WHAT THE EXERCISE ASKS: Would you please write out each entry precisely as given?

(Beginning of TASK INPUT)

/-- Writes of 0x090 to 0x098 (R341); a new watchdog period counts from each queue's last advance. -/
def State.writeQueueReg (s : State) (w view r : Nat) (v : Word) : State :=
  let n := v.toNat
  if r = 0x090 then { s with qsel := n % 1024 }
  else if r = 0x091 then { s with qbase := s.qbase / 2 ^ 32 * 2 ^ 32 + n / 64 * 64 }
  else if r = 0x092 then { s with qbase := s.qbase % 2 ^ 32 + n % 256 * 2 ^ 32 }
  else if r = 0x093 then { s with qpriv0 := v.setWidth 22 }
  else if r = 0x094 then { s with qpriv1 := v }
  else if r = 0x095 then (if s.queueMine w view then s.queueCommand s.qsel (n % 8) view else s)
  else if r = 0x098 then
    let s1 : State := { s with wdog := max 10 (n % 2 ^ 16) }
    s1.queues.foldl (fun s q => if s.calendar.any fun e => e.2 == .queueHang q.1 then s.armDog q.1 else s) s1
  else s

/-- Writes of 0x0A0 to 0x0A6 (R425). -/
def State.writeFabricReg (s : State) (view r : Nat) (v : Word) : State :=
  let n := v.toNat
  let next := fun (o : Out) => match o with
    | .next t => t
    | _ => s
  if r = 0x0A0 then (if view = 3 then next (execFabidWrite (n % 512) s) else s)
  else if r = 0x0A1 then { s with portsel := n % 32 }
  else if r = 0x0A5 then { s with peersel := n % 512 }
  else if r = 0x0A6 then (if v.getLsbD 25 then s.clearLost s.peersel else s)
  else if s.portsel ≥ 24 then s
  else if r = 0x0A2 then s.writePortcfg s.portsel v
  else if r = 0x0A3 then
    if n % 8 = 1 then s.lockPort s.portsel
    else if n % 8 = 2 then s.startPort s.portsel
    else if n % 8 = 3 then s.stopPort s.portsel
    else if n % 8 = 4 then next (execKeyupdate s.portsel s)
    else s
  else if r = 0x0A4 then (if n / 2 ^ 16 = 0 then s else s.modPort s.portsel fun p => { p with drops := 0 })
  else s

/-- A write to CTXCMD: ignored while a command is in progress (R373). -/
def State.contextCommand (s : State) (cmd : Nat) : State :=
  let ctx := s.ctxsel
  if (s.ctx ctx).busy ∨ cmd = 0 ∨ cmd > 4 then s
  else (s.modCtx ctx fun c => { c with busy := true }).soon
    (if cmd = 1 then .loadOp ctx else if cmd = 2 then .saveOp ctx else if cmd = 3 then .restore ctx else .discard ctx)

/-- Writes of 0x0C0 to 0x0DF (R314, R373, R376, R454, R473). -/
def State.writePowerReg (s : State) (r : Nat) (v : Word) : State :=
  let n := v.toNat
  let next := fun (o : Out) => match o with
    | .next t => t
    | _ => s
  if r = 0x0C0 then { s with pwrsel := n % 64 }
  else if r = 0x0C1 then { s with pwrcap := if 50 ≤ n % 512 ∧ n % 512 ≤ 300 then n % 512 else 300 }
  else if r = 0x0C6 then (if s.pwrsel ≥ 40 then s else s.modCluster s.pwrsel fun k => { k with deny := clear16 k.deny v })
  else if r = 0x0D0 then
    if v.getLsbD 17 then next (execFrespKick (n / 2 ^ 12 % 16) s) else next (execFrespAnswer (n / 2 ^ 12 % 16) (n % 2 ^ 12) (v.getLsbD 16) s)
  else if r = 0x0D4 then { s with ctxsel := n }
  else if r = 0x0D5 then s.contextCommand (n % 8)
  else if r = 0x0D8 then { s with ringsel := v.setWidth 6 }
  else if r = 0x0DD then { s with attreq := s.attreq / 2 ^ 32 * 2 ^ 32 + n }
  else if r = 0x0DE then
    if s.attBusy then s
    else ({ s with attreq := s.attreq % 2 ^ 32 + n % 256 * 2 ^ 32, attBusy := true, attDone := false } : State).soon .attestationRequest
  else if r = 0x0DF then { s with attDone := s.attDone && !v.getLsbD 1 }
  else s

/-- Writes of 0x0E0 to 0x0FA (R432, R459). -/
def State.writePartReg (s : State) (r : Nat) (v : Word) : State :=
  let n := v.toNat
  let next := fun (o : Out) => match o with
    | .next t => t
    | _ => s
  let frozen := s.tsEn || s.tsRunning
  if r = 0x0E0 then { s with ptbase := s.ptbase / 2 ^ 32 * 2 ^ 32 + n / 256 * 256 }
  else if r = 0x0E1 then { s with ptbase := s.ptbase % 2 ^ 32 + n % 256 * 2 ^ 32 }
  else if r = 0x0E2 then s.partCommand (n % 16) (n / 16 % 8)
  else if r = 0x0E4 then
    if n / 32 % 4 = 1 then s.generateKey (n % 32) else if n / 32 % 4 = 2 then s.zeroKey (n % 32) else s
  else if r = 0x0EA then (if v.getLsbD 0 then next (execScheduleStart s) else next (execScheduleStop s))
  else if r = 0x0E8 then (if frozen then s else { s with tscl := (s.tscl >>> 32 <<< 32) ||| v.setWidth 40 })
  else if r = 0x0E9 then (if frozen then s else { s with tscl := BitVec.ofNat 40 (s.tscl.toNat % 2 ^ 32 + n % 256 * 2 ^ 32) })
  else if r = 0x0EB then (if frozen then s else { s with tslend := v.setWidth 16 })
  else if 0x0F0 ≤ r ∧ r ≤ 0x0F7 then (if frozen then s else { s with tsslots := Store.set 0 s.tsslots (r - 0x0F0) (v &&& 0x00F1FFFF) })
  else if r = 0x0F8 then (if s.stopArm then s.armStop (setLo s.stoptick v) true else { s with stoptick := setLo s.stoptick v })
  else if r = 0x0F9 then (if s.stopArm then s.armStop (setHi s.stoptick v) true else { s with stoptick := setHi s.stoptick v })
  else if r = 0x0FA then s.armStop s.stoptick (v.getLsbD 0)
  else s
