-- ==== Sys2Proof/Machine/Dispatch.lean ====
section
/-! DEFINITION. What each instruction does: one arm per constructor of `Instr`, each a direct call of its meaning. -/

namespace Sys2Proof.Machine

(End of TASK INPUT)

RESPONSE BELOW:
/-- Writes of 0x090 to 0x098 (R341); a new watchdog period counts from each queue's last advance. -/
def State.writeQueueReg (s : State) (w view r : Nat) (v : Word) : State :=
  let n := v.toNat
  if r = 0x090 then { s with qsel := n % 1024 }
  else if r = 0x091 then { s with qbase := s.qbase / 2 ^ 32 * 2 ^ 32 + n / 64 * 64 }
  else if r = 0x092 then { s with qbase := s.qbase % 2 ^ 32 + n % 256 * 2 ^ 32 }
  else if r = 0x093 then { s with qpriv0 := v.setWidth 22 }
  else if r = 0x094 then { s with qpriv1 := v }
  else if r = 0x095 then (if s.queueMine w view then s.queueCommand s.qsel (n % 8) view else s)
  else if r = 0x098 then
    let s1 : State := { s with wdog := max 10 (n % 2 ^ 16) }
    s1.queues.foldl (fun s q => if s.calendar.any fun e => e.2 == .queueHang q.1 then s.armDog q.1 else s) s1
  else s

/-- Writes of 0x0A0 to 0x0A6 (R425). -/
def State.writeFabricReg (s : State) (view r : Nat) (v : Word) : State :=
  let n := v.toNat
  let next := fun (o : Out) => match o with
    | .next t => t
    | _ => s
  if r = 0x0A0 then (if view = 3 then next (execFabidWrite (n % 512) s) else s)
  else if r = 0x0A1 then { s with portsel := n % 32 }
  else if r = 0x0A5 then { s with peersel := n % 512 }
  else if r = 0x0A6 then (if v.getLsbD 25 then s.clearLost s.peersel else s)
  else if s.portsel ≥ 24 then s
  else if r = 0x0A2 then s.writePortcfg s.portsel v
  else if r = 0x0A3 then
    if n % 8 = 1 then s.lockPort s.portsel
    else if n % 8 = 2 then s.startPort s.portsel
    else if n % 8 = 3 then s.stopPort s.portsel
    else if n % 8 = 4 then next (execKeyupdate s.portsel s)
    else s
  else if r = 0x0A4 then (if n / 2 ^ 16 = 0 then s else s.modPort s.portsel fun p => { p with drops := 0 })
  else s

/-- A write to CTXCMD: ignored while a command is in progress (R373). -/
def State.contextCommand (s : State) (cmd : Nat) : State :=
  let ctx := s.ctxsel
  if (s.ctx ctx).busy ∨ cmd = 0 ∨ cmd > 4 then s
  else (s.modCtx ctx fun c => { c with busy := true }).soon
    (if cmd = 1 then .loadOp ctx else if cmd = 2 then .saveOp ctx else if cmd = 3 then .restore ctx else .discard ctx)

/-- Writes of 0x0C0 to 0x0DF (R314, R373, R376, R454, R473). -/
def State.writePowerReg (s : State) (r : Nat) (v : Word) : State :=
  let n := v.toNat
  let next := fun (o : Out) => match o with
    | .next t => t
    | _ => s
  if r = 0x0C0 then { s with pwrsel := n % 64 }
  else if r = 0x0C1 then { s with pwrcap := if 50 ≤ n % 512 ∧ n % 512 ≤ 300 then n % 512 else 300 }
  else if r = 0x0C6 then (if s.pwrsel ≥ 40 then s else s.modCluster s.pwrsel fun k => { k with deny := clear16 k.deny v })
  else if r = 0x0D0 then
    if v.getLsbD 17 then next (execFrespKick (n / 2 ^ 12 % 16) s) else next (execFrespAnswer (n / 2 ^ 12 % 16) (n % 2 ^ 12) (v.getLsbD 16) s)
  else if r = 0x0D4 then { s with ctxsel := n }
  else if r = 0x0D5 then s.contextCommand (n % 8)
  else if r = 0x0D8 then { s with ringsel := v.setWidth 6 }
  else if r = 0x0DD then { s with attreq := s.attreq / 2 ^ 32 * 2 ^ 32 + n }
  else if r = 0x0DE then
    if s.attBusy then s
    else ({ s with attreq := s.attreq % 2 ^ 32 + n % 256 * 2 ^ 32, attBusy := true, attDone := false } : State).soon .attestationRequest
  else if r = 0x0DF then { s with attDone := s.attDone && !v.getLsbD 1 }
  else s

/-- Writes of 0x0E0 to 0x0FA (R432, R459). -/
def State.writePartReg (s : State) (r : Nat) (v : Word) : State :=
  let n := v.toNat
  let next := fun (o : Out) => match o with
    | .next t => t
    | _ => s
  let frozen := s.tsEn || s.tsRunning
  if r = 0x0E0 then { s with ptbase := s.ptbase / 2 ^ 32 * 2 ^ 32 + n / 256 * 256 }
  else if r = 0x0E1 then { s with ptbase := s.ptbase % 2 ^ 32 + n % 256 * 2 ^ 32 }
  else if r = 0x0E2 then s.partCommand (n % 16) (n / 16 % 8)
  else if r = 0x0E4 then
    if n / 32 % 4 = 1 then s.generateKey (n % 32) else if n / 32 % 4 = 2 then s.zeroKey (n % 32) else s
  else if r = 0x0EA then (if v.getLsbD 0 then next (execScheduleStart s) else next (execScheduleStop s))
  else if r = 0x0E8 then (if frozen then s else { s with tscl := (s.tscl >>> 32 <<< 32) ||| v.setWidth 40 })
  else if r = 0x0E9 then (if frozen then s else { s with tscl := BitVec.ofNat 40 (s.tscl.toNat % 2 ^ 32 + n % 256 * 2 ^ 32) })
  else if r = 0x0EB then (if frozen then s else { s with tslend := v.setWidth 16 })
  else if 0x0F0 ≤ r ∧ r ≤ 0x0F7 then (if frozen then s else { s with tsslots := Store.set 0 s.tsslots (r - 0x0F0) (v &&& 0x00F1FFFF) })
  else if r = 0x0F8 then (if s.stopArm then s.armStop (setLo s.stoptick v) true else { s with stoptick := setLo s.stoptick v })
  else if r = 0x0F9 then (if s.stopArm then s.armStop (setHi s.stoptick v) true else { s with stoptick := setHi s.stoptick v })
  else if r = 0x0FA then s.armStop s.stoptick (v.getLsbD 0)
  else s
-- ==== Sys2Proof/Machine/Dispatch.lean ====
section
/-! DEFINITION. What each instruction does: one arm per constructor of `Instr`, each a direct call of its meaning. -/

namespace Sys2Proof.Machine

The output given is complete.